One of the biggest decisions that you will have to make when you’re planning to start a new company is deciding on which type of legal structure it should have.
Choosing the right form of business structure is very important because the structure will determine how your business will be organized, how it is taxed, and how to handle the money that flows in and out of your business.
You will need to consider each business type and all of the advantages and disadvantages that come with them very carefully. It is easier and more cost-effective to anticipate your needs now and select the best structure that will best meet those needs, although it is also possible to change the legal structure as it grows and expands.
You can run a business as a sole proprietorship, a partnership, or a corporation as an entrepreneur in Canada. You could set up your business structure as a co-operative if you have a group that is interested in working together. Various factors including tax deductions and personal liability will decide which structure is right for your new business.
A legal professional, along with an experienced accountant, can give you advice and examine all of the aspects of each business structure.
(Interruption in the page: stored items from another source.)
theorem witness_Fences :
    (∃ (s : State) (sc : Scope),
      let u := s.u
      CanIssue s [] ∧ scopeDenied u.c sc = true) ∧
    (∃ (s : State) (sc : Scope),
      let u := s.u
      CanIssue s [] ∧ scopeDenied u.c sc = false ∧ u.m.pub = [] ∧ remotesDone u = true) ∧
    (∃ (s : State) (sc : Scope),
      let u := s.u
      CanIssue s [] ∧ scopeDenied u.c sc = false ∧ remotesDone u = false ∧ MayHold s) ∧
    (∃ (s : State) (sc : Scope),
      let u := s.u
      ∃ (s1 : State) (c : Cause) (a : Word), CanIssue s [] ∧ scopeDenied u.c sc = false ∧ remotesDone u = true ∧ drain
        (unpoll s) s.cur = DrainRes.fail s1 c a ∧ wanting c = false) ∧
    (∃ (s : State) (sc : Scope),
      let u := s.u
      let near := sc ≠ Scope.pod ∧ sc ≠ Scope.system
      ∃ (s1 : State), CanIssue s [] ∧ scopeDenied u.c sc = false ∧ remotesDone u = true ∧ drain (unpoll s) s.cur =
        DrainRes.ok s1 ∧ (near ∨ remotesDone s1.u = true)) ∧
    (∃ (s : State) (sc : Scope),
      let u := s.u
      let near := sc ≠ Scope.pod ∧ sc ≠ Scope.system
      ∃ (s1 : State), CanIssue s [] ∧ scopeDenied u.c sc = false ∧ remotesDone u = true ∧ drain (unpoll s) s.cur =
        DrainRes.ok s1 ∧ ¬near ∧ remotesDone s1.u = false ∧ MayHold s) ∧
    (∃ (s : State) (m : BitVec 7),
      let u := s.u
      CanIssue s [] ∧ (m.getLsbD 0 = false ∨ u.m.pub = []) ∧ queuesDone s s.cur m = true) ∧
    (∃ (s : State) (m : BitVec 7) (s1 : State) (c : Cause) (a : Word),
      CanIssue s [] ∧ m.getLsbD 0 = true ∧ queuesDone s s.cur m = true ∧ drain (unpoll s) s.cur = DrainRes.fail s1 c a
        ∧ wanting c = false) ∧
    (∃ (s : State) (m : BitVec 7) (s1 : State),
      CanIssue s [] ∧ m.getLsbD 0 = true ∧ queuesDone s s.cur m = true ∧ drain (unpoll s) s.cur = DrainRes.ok s1) ∧
    (∃ (s : State) (m : BitVec 7),
      CanIssue s [] ∧ queuesDone s s.cur m = false ∧ MayHold s) ∧
    (∃ (s : State) (sc : Scope),
      let u := s.u
      CanIssue s [] ∧ scopeDenied u.c sc = false ∧ ¬ (sc ≠ .pod ∧ sc ≠ .system) ∧ u.c.coursed = false) ∧
    (∃ (s : State) (sc : Scope),
      let u := s.u
      let near := sc ≠ Scope.pod ∧ sc ≠ Scope.system
      let may := near ∨ u.c.coursed = true ∧ scopeDenied u.c sc = false
      CanIssue s [] ∧ may ∧ arrivedGen u sc = none ∧ (remotesDone u = false ∨ queuesDone s s.cur 127 = false) ∧
        MayHold s) ∧
    (∃ (s : State) (sc : Scope),
      let u := s.u
      let quiet := u.m.pub = [] ∧ remotesDone u = true
      let owner := if farScope sc = true then 65536 * u.id.vf + u.id.job else u.id.recNo
      let dom := phaseDomain s u sc
      let p := phaseOf s sc owner dom
      let members := phaseMembers s u sc
      let near := sc ≠ Scope.pod ∧ sc ≠ Scope.system
      let may := near ∨ u.c.coursed = true ∧ scopeDenied u.c sc = false
      CanIssue s [] ∧ may ∧ arrivedGen u sc = none ∧ quiet ∧ queuesDone s s.cur 127 = true ∧ p.arrived = [] ∧ s.cur ∈
        members ∧ MayHold s ∧ ∃ (k : Nat), k ∈ members ∧ k ≠ s.cur ∧ alive (s.unit k) = true) ∧
    (∃ (s : State) (sc : Scope),
      let u := s.u
      let quiet := u.m.pub = [] ∧ remotesDone u = true
      let owner := if farScope sc = true then 65536 * u.id.vf + u.id.job else u.id.recNo
      let dom := phaseDomain s u sc
      let p := phaseOf s sc owner dom
      let members := phaseMembers s u sc
      let near := sc ≠ Scope.pod ∧ sc ≠ Scope.system
      let may := near ∨ u.c.coursed = true ∧ scopeDenied u.c sc = false
      CanIssue s [] ∧ may ∧ arrivedGen u sc = none ∧ quiet ∧ queuesDone s s.cur 127 = true ∧ p.arrived = [] ∧ s.cur ∈
        members ∧ (∀ (k : Nat), k ∈ members → k ≠ s.cur → alive (s.unit k) = false) ∧ farCount s sc p ≤ farArrived
        (s.job owner) dom (sc == Scope.system)) ∧
    (∃ (s : State) (sc : Scope),
      let u := s.u
      let quiet := u.m.pub = [] ∧ remotesDone u = true
      issuing u = true ∧ u.wait = some (Wait.fence sc) ∧ quiet) ∧
    (∃ (s : State) (sc : Scope),
      let u := s.u
      issuing u = true ∧ u.wait = some (Wait.fence sc) ∧ remotesDone u = false ∧ MayHold s) ∧
    (∃ (s : State) (sc : Scope),
      let u := s.u
      ∃ (s1 : State) (c : Cause) (a : Word), issuing u = true ∧ u.wait = some (Wait.fence sc) ∧ remotesDone u = true ∧
        drain s s.cur = DrainRes.fail s1 c a ∧ wanting c = false) ∧
    (∃ (s : State) (sc : Scope),
      let u := s.u
      let near := sc ≠ Scope.pod ∧ sc ≠ Scope.system
      ∃ (s1 : State), issuing u = true ∧ u.wait = some (Wait.fence sc) ∧ remotesDone u = true ∧ drain s s.cur =
        DrainRes.ok s1 ∧ (near ∨ remotesDone s1.u = true)) ∧
    (∃ (s : State) (sc : Scope),
      let u := s.u
      let near := sc ≠ Scope.pod ∧ sc ≠ Scope.system
      ∃ (s1 : State), issuing u = true ∧ u.wait = some (Wait.fence sc) ∧ remotesDone u = true ∧ drain s s.cur =
        DrainRes.ok s1 ∧ ¬near ∧ remotesDone s1.u = false ∧ MayHold s) ∧
    (∃ (s : State) (m : BitVec 7),
      let u := s.u
      issuing u = true ∧ u.wait = some (Wait.qfence m) ∧ (m.getLsbD 0 = false ∨ u.m.pub = []) ∧ queuesDone s s.cur m =
        true) ∧
    (∃ (s : State) (m : BitVec 7),
      let u := s.u
      ∃ (s1 : State) (c : Cause) (a : Word), issuing u = true ∧ u.wait = some (Wait.qfence m) ∧ m.getLsbD 0 = true ∧
        queuesDone s s.cur m = true ∧ drain s s.cur = DrainRes.fail s1 c a ∧ wanting c = false) ∧
    (∃ (s : State) (m : BitVec 7),
      let u := s.u
      ∃ (s1 : State), issuing u = true ∧ u.wait = some (Wait.qfence m) ∧ m.getLsbD 0 = true ∧ queuesDone s s.cur m =
        true ∧ drain s s.cur = DrainRes.ok s1) ∧
    (∃ (s : State) (m : BitVec 7),
      let u := s.u
      issuing u = true ∧ u.wait = some (Wait.qfence m) ∧ queuesDone s s.cur m = false ∧ MayHold s) ∧
    (∃ (s : State) (sc : Scope),
      let u := s.u
      issuing u = true ∧ u.wait = some (Wait.phaseArrive sc) ∧ arrivedGen u sc = none ∧ (remotesDone u = false ∨
        queuesDone s s.cur 127 = false) ∧ MayHold s) ∧
    (∃ (s : State) (sc : Scope),
      let u := s.u
      let quiet := u.m.pub = [] ∧ remotesDone u = true
      let owner := if farScope sc = true then 65536 * u.id.vf + u.id.job else u.id.recNo
      let dom := phaseDomain s u sc
      let p := phaseOf s sc owner dom
      let members := phaseMembers s u sc
      issuing u = true ∧ u.wait = some (Wait.phaseArrive sc) ∧ arrivedGen u sc = none ∧ quiet ∧ queuesDone s s.cur 127
        = true ∧ p.arrived = [] ∧ s.cur ∈ members ∧ MayHold s ∧ ∃ (k : Nat), k ∈ members ∧ k ≠ s.cur ∧ alive (s.unit k)
        = true) ∧
    (∃ (s : State) (sc : Scope),
      let u := s.u
      let quiet := u.m.pub = [] ∧ remotesDone u = true
      let owner := if farScope sc = true then 65536 * u.id.vf + u.id.job else u.id.recNo
      let dom := phaseDomain s u sc
      let p := phaseOf s sc owner dom
      let members := phaseMembers s u sc
      issuing u = true ∧ u.wait = some (Wait.phaseArrive sc) ∧ arrivedGen u sc = none ∧ quiet ∧ queuesDone s s.cur 127
        = true ∧ p.arrived = [] ∧ s.cur ∈ members ∧ (∀ (k : Nat), k ∈ members → k ≠ s.cur → alive (s.unit k) = false) ∧
        farCount s sc p ≤ farArrived (s.job owner) dom (sc == Scope.system)) ∧
    (∃ (s : State) (sc : Scope),
      let u := s.u
      let owner := if farScope sc = true then 65536 * u.id.vf + u.id.job else u.id.recNo
      let dom := phaseDomain s u sc
      let p := phaseOf s sc owner dom
      ∃ (g : Nat), issuing u = true ∧ u.wait = some (Wait.phaseMeet sc) ∧ arrivedGen u sc = some g ∧ p.gen ≠ g) ∧
    (∃ (s : State),
      let u := s.u
      live u = true ∧ u.wait = some (.retry 0) ∧ u.m.remotes = [] ∧ s.late = []) := ⟨
    ⟨tCsr (fun c => { c with scopepol := 0 }) tState, .pod, by unfold CanIssue; decide +kernel⟩,
    ⟨tFences id .running, .bay, by unfold CanIssue; decide +kernel⟩,
    ⟨tFences (tOuts [] [tRemoteOut]) .running, .bay, by unfold CanIssue MayHold; decide +kernel⟩,
    ⟨tFences (tOuts tBadPub []) .running, .bay, _, _, _, by unfold CanIssue; decide +kernel, by decide +kernel, by decide +kernel, drain_fails (by decide +kernel), by decide +kernel⟩,
    ⟨tFences (tOuts tPub []) .running, .bay, _, by unfold CanIssue; decide +kernel, by decide +kernel, by decide +kernel, drain_ok (by decide +kernel), Or.inl (by decide +kernel)⟩,
    ⟨tFar (tFences (tOuts tPub []) .running), .pod, _, by unfold CanIssue; decide +kernel, by decide +kernel, by decide +kernel, drain_ok (by decide +kernel), by decide +kernel, by decide +kernel, by unfold MayHold; decide +kernel⟩,
    ⟨tFences (id) .running, 0x7F, by unfold CanIssue; decide +kernel⟩,
    ⟨tFences (tOuts tBadPub []) .running, 1, _, _, _, by unfold CanIssue; decide +kernel, by decide +kernel, by decide +kernel, drain_fails (by decide +kernel), by decide +kernel⟩,
    ⟨tFences (tOuts tPub []) .running, 1, _, by unfold CanIssue; decide +kernel, by decide +kernel, by decide +kernel, drain_ok (by decide +kernel)⟩,
    ⟨tFences tBusy .running, 0x7F, by unfold CanIssue MayHold; decide +kernel⟩,
    ⟨tFences id .running, .pod, by unfold CanIssue; decide +kernel⟩,
    ⟨tFences (tOuts [] [tRemoteOut]) .running, .bay, by unfold CanIssue MayHold; decide +kernel⟩,
    ⟨tFences (id) .running, .bay, by unfold CanIssue; decide +kernel, by decide +kernel, by decide +kernel, by decide +kernel, by decide +kernel, by decide +kernel, by decide +kernel, by unfold MayHold; decide +kernel, 1, by decide +kernel, by decide +kernel, by decide +kernel⟩,
    ⟨tFences id .done, .bay, by unfold CanIssue; decide +kernel⟩,
    ⟨tFences (tWaits (.fence .bay)) .running, .bay, by decide +kernel⟩,
    ⟨tFences (tWaits (.fence .bay) ∘ tOuts [] [tRemoteOut]) .running, .bay, by unfold MayHold; decide +kernel⟩,
    ⟨tFences (tWaits (.fence .bay) ∘ tOuts tBadPub []) .running, .bay, _, _, _, by decide +kernel, by decide +kernel, by decide +kernel, drain_fails (by decide +kernel), by decide +kernel⟩,
    ⟨tFences (tWaits (.fence .bay) ∘ tOuts tPub []) .running, .bay, _, by decide +kernel, by decide +kernel, by decide +kernel, drain_ok (by decide +kernel), Or.inl (by decide +kernel)⟩,
    ⟨tFar (tFences (tWaits (.fence .pod) ∘ tOuts tPub []) .running), .pod, _, by decide +kernel, by decide +kernel, by decide +kernel, drain_ok (by decide +kernel), by decide +kernel, by decide +kernel, by unfold MayHold; decide +kernel⟩,
    ⟨tFences (tWaits (.qfence 0x7F)) .running, 0x7F, by decide +kernel⟩,
    ⟨tFences (tWaits (.qfence 1) ∘ tOuts tBadPub []) .running, 1, _, _, _, by decide +kernel, by decide +kernel, by decide +kernel, by decide +kernel, drain_fails (by decide +kernel), by decide +kernel⟩,
    ⟨tFences (tWaits (.qfence 1) ∘ tOuts tPub []) .running, 1, _, by decide +kernel, by decide +kernel, by decide +kernel, by decide +kernel, drain_ok (by decide +kernel)⟩,
    ⟨tFences (tWaits (.qfence 0x7F) ∘ tBusy) .running, 0x7F, by unfold MayHold; decide +kernel⟩,
    ⟨tFences (tWaits (.phaseArrive .bay) ∘ tOuts [] [tRemoteOut]) .running, .bay, by unfold MayHold; decide +kernel⟩,
    ⟨tFences (tWaits (.phaseArrive .bay)) .running, .bay, by decide +kernel, by decide +kernel, by decide +kernel, by decide +kernel, by decide +kernel, by decide +kernel, by decide +kernel, by unfold MayHold; decide +kernel, 1, by decide +kernel, by decide +kernel, by decide +kernel⟩,
    ⟨tFences (tWaits (.phaseArrive .bay)) .done, .bay, by decide +kernel⟩,
    ⟨(tFences (tWaits (.phaseMeet .bay)) .running).onUnit 0 fun u => { u with m := { u.m with phaseArrived := [(.bay, 1)] } },
      .bay, 1, by decide +kernel⟩,
    ⟨tFences (tWaits (.retry 0)) .running, by decide +kernel⟩⟩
We strongly recommend that you seek their help when you are trying to decide which business structure is best for you and your situation.
Forms of Business Structures
Here are the business structure types that you can choose from when starting your business in Canada:
When the business is owned and operated by the individual that is responsible for the business and its liabilities is known as a sole proprietorship.
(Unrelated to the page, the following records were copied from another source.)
-- ==== Sys2Proof/Machine/Flags.lean ====
section
/-! DEFINITION. Every flag and condition the spec computes from the state: deadlines passed (R145), hold depth (R102), phases and
windows (R73), permission and the paused and awaiting-key flags (R115, R117), pending and eligible notice groups (R168). -/

namespace Sys2Proof.Machine

/-! ### Deadlines (R145) -/

/-- A deadline is passed at sector time `now` when (now - deadline) modulo 2^32 is less than 2^31. -/
def passed (deadline now : Word) : Bool := (now - deadline).toNat < 2147483648

/-- The time remaining to a deadline that is ahead, modulo 2^32; 0 for one that is passed. -/
def remaining (deadline now : Word) : Nat := if passed deadline now then 0 else (deadline - now).toNat

/-- A deadline an interval of milliseconds after `now`, modulo 2^32. -/
def deadlineAfter (now : Word) (interval : Nat) : Word := now + BitVec.ofNat 32 interval

/-! ### Tiers, phases and windows -/

/-- The hold depth of a tier: GUEST 8, GENERAL 16, CLUB 24, SUITE 32 frames (R1, R102). -/
def Tier.holdDepth : Tier → Nat
  | .guest => 8
  | .general => 16
  | .club => 24
  | .suite => 32

/-- The value of a match phase, 0 to 6 (R149). -/
def Phase.value : Phase → Nat
  | .pregame => 0
  | .firstHalf => 1
  | .halftime => 2
  | .secondHalf => 3
  | .extraTime => 4
  | .postgame => 5
  | .closed => 6

/-- The match phase of a value (R149). -/
def Phase.ofValue : Nat → Option Phase
  | 0 => some .pregame
  | 1 => some .firstHalf
  | 2 => some .halftime
  | 3 => some .secondHalf
  | 4 => some .extraTime
  | 5 => some .postgame
  | 6 => some .closed
  | _ => none

/-- A pass has begun when its valid from is at or before the phase (R73). -/
def Pass.begun (p : Pass) (now : Phase) : Bool := p.validFrom.value ≤ now.value

/-- A pass's window has ended when its valid until is earlier than the phase (R73). -/
def Pass.ended (p : Pass) (now : Phase) : Bool := p.validUntil.value < now.value

/-- A pass is ACTIVE or LOCKED. -/
def Pass.inForce (p : Pass) : Bool := p.state = .active || p.state = .locked

/-- An ACTIVE or LOCKED pass whose window has ended is overdue (R73). -/
def Pass.overdue (p : Pass) (now : Phase) : Bool := p.inForce && p.ended now

/-! ### Where a station is (R1) -/

/-- The current radio of a context that is not FREE. -/
def Station.current (st : Station) : RadioIx :=
  match st.place with
  | .associated r _ => r
  | .handoff r _ _ _ _ => r
  | .orphan r _ => r

/-- The station is on a radio: ASSOCIATED with it as current radio, or HANDOFF with it as current radio or target (R1). -/
def Station.isOn (st : Station) (r : RadioIx) : Bool :=
  match st.place with
  | .associated o _ => o == r
  | .handoff o n _ _ _ => o == r || n == r
  | .orphan _ _ => false

/-- The radio whose replay groups the station belongs to: its current radio in ASSOCIATED and HANDOFF, none in ORPHAN (R116). -/
def Station.groupRadio (st : Station) : Option RadioIx :=
  match st.place with
  | .associated r _ => some r
  | .handoff r _ _ _ _ => some r
  | .orphan _ _ => none

/-- The frames in the station's hold queue; none outside HANDOFF (R64). -/
def Station.held (st : Station) : List FanFrame :=
  match st.place with
  | .handoff _ _ _ _ held => held
  | _ => []

/-- The prior radio and guard deadline, if present (R1). -/
def Station.prior (st : Station) : Option Prior :=
  match st.place with
  | .associated _ p => p
  | .handoff _ _ _ p _ => p
  | .orphan _ _ => none

/-! ### Permission and the flags of a subscription entry -/

/-- A subscription to a channel is permitted to a station with this binding (R115). -/
def permitted (channels : Vector Channel 16) (binding : Option Binding) (c : ChannelIx) : Bool :=
  channels[c].state = .live &&
    (channels[c].openAll || (match binding with | none => false | some b => b.mask.getLsbD c.val))

/-- The paused flag that the table of R117 gives for a station's entry for channel c. -/
def pausedNow (channels : Vector Channel 16) (st : Station) (c : ChannelIx) : Bool :=
  match st.groupRadio with
  | none => true
  | some r =>
    channels[c].seatLocked && (match st.binding with | none => true | some b => !b.zone.contains r)

/-- An entry after a pause evaluation: the flag of R117, and awaiting key set where the flag goes from set to clear. -/
def reflag (channels : Vector Channel 16) (st : Station) (e : Subscription) : Subscription :=
  { e with paused := pausedNow channels st e.channel,
           awaitingKey := e.awaitingKey || (e.paused && !pausedNow channels st e.channel) }

/-- A station after the pause evaluation of every entry (R117). -/
def Station.reflagged (channels : Vector Channel 16) (st : Station) : Station :=
  { st with subs := st.subs.map (reflag channels st) }

/-- A station's entry for a channel, if it holds one. -/
def Station.entry (st : Station) (c : ChannelIx) : Option Subscription := st.subs.find? fun e => e.channel == c

/-! ### Notices (R165, R168) -/

/-- The 27 notice sources, group by group in the order of the table of R165. -/
inductive Source where
  | linkUp | linkDown | linkDetected | headAlert
  | crcError | sequenceGap | responseError | strayMessage
  | handoffForced | superseded | lateRelease | pingPongDeferral
  | orphanEvicted | stationTableFull | radioFull | holdPoolExhausted
  | claimRefused | lockout | passRevokedWithBoundStations
  | zoneSweepComplete | expirySweepComplete
  | replaySequenceGap | budgetDrop | transmitQueueOverflow | closedChannel
  | denied | laneOverflow
  deriving DecidableEq, Repr

/-- A source's group and its number within the group (R165). -/
def Source.place : Source → NoticeGroup × Nat
  | .linkUp => (0, 0)
  | .linkDown => (0, 1)
  | .linkDetected => (0, 2)
  | .headAlert => (0, 3)
  | .crcError => (1, 0)
  | .sequenceGap => (1, 1)
  | .responseError => (1, 2)
  | .strayMessage => (1, 3)
  | .handoffForced => (2, 0)
  | .superseded => (2, 1)
  | .lateRelease => (2, 2)
  | .pingPongDeferral => (2, 3)
  | .orphanEvicted => (3, 0)
  | .stationTableFull => (3, 1)
  | .radioFull => (3, 2)
  | .holdPoolExhausted => (3, 3)
  | .claimRefused => (4, 0)
  | .lockout => (4, 1)
  | .passRevokedWithBoundStations => (4, 2)
  | .zoneSweepComplete => (5, 0)
  | .expirySweepComplete => (5, 1)
  | .replaySequenceGap => (6, 0)
  | .budgetDrop => (6, 1)
  | .transmitQueueOverflow => (6, 2)
  | .closedChannel => (6, 3)
  | .denied => (7, 0)
  | .laneOverflow => (7, 1)

/-- The source numbers that a group has, as a set (R165). -/
def groupSources (g : NoticeGroup) : BitVec 4 :=
  if g = 4 then 0b0111#4 else if g = 5 ∨ g = 7 then 0b0011#4 else 0b1111#4

/-- The sources of a group that are both set and enabled for a master (R168). -/
def Notice.active (n : Notice) (g : NoticeGroup) : BitVec 4 := n.status[g] &&& n.enables[g]

/-- A group is pending for a master when one of its sources is set and enabled (R168). -/
def Notice.pending (n : Notice) (g : NoticeGroup) : Bool := n.active g != 0#4

/-- A pending group is eligible when its level is above the mask level (R168). -/
def Notice.eligible (n : Notice) (g : NoticeGroup) : Bool := n.pending g && decide (n.mask < n.levels[g])

/-- At least one group is eligible (R168). -/
def Notice.anyEligible (n : Notice) : Bool := (List.finRange 8).any n.eligible

/-- The eligible group that NOTICE_ACCEPT chooses: the highest level, and among several the lowest group number (R171). -/
def Notice.chosen (n : Notice) : Option NoticeGroup :=
  (List.finRange 8).foldl (fun best g =>
    if n.eligible g then
      match best with
      | none => some g
      | some b => if n.levels[b] < n.levels[g] then some g else some b
    else best) none

/-- A source set in a master's status copy (R166). -/
def Notice.raise (src : Source) (n : Notice) : Notice :=
  { n with status := n.status.set src.place.1 (n.status[src.place.1] ||| (1#4 <<< src.place.2)) }

end Sys2Proof.Machine
end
With only a few legal complications, this is a very simple business structure. However, some requirements will still apply, such as business name registration and licensing. Since all of the liabilities and benefits of the business flows through the individual, this structure is best suited for a small enterprise.
One thing to remember is that the liability of the business is the same as the liability of the business owner. Assets of the sole proprietor will be at risk to honour the liabilities of the business, unlike a corporation. Also, the opportunities for tax planning are very limited, since the profits of the enterprise will flow through to the business owner and are taxed the same as a regular income.
When two or more people or corporations start a new enterprise together with a goal to profit is known as a partnership. Each province in Canada has enacted its own specific legislation for partnerships and has exclusive jurisdiction for partnerships as well.
General partnerships and limited partnerships are recognized within all provinces. However, a partnership is not recognized as a distinct entity, for tax purposes. Rather, on a proportionate basis, the profits and losses of a partnership flow through to the partners, each of whom must pay taxes on these amounts when doing their personal tax returns.
Two or more owners will share in the management of the business in a general partnership. The partners that own the business are severally and jointly responsible for the liabilities of the partnership only up to the total value of the personal assets that they own. This means the responsibility for the business’s liabilities will lie with each partner jointly and individually, no matter if the partners act in tandem or individually. The full responsibility for the acts of each partner and the acts of the partnership as a whole, therefore, lies with each partner.
All the partners own the assets of the business in a limited partnership but there may also be a combination of limited and general partners. General partners are typically involved with the management and operation of the business. They may be entitled to a greater share of the profits even though they are fully liable for the obligations and debts of the business. Limited partners, however, are not involved in the management of the business. They enjoy a limited liability in that they can’t be held responsible for more than the amount of capital that they have contributed because capital is all that they have brought to the business.
Many new business owners will contemplate whether to incorporate their businesses or not. A corporation is defined as a business structure that is independent of the owner, or owners and does not pass on its liability or income taxes to the owners. The owner’s liability is only limited to the amount that they invested in the business. If the business defaults on any debt it is much more difficult for someone to come after your personal assets.
You can also defer and save taxes since business rates are lower than personal taxes when operating your business as a corporation. It is common, in Canada, for a private corporation to be owned by a controlling shareholder who is known as the owner-manager. An incorporated company can raise money easier than a sole proprietor if you decide to scale up, which makes it easier for your business to expand and grow. There are, unfortunately, several costs involved in establishing a corporation as well as ongoing additional costs such as legal and accounting fees. Due to bookkeeping and record keeping, there will also be administrative tasks such as annual corporate tax returns, separate bank accounts, regular corporate tax installments, and much more.
An association of members controls and owns the business in a co-operative business. They are a different way of doing business and are set up to meet the expectations and needs of their members. Typically, the participation from all of the members is necessary for continued success and can be set up as a not-for-profit or a for-profit entity.
Which Structure is Best For Your Company
A sole proprietorship may be the best choice if you are newly self-employed. It includes many freedoms and is the easiest and most affordable to set.
A partnership might be the way to go if you have a potential partner with a great work ethic, perseverance, integrity and assets to contribute.
An incorporation is probably the right choices if you value limited liability protection as well as tax savings and deferrals or you are planning to raise capital to grow the business and may eventually hope to sell, just as long as you can afford the ongoing costs and complications that come with running a corporation.
A co-operative is going to be for you, and a group of like-minded people, if you’re looking for a different way to operate a business.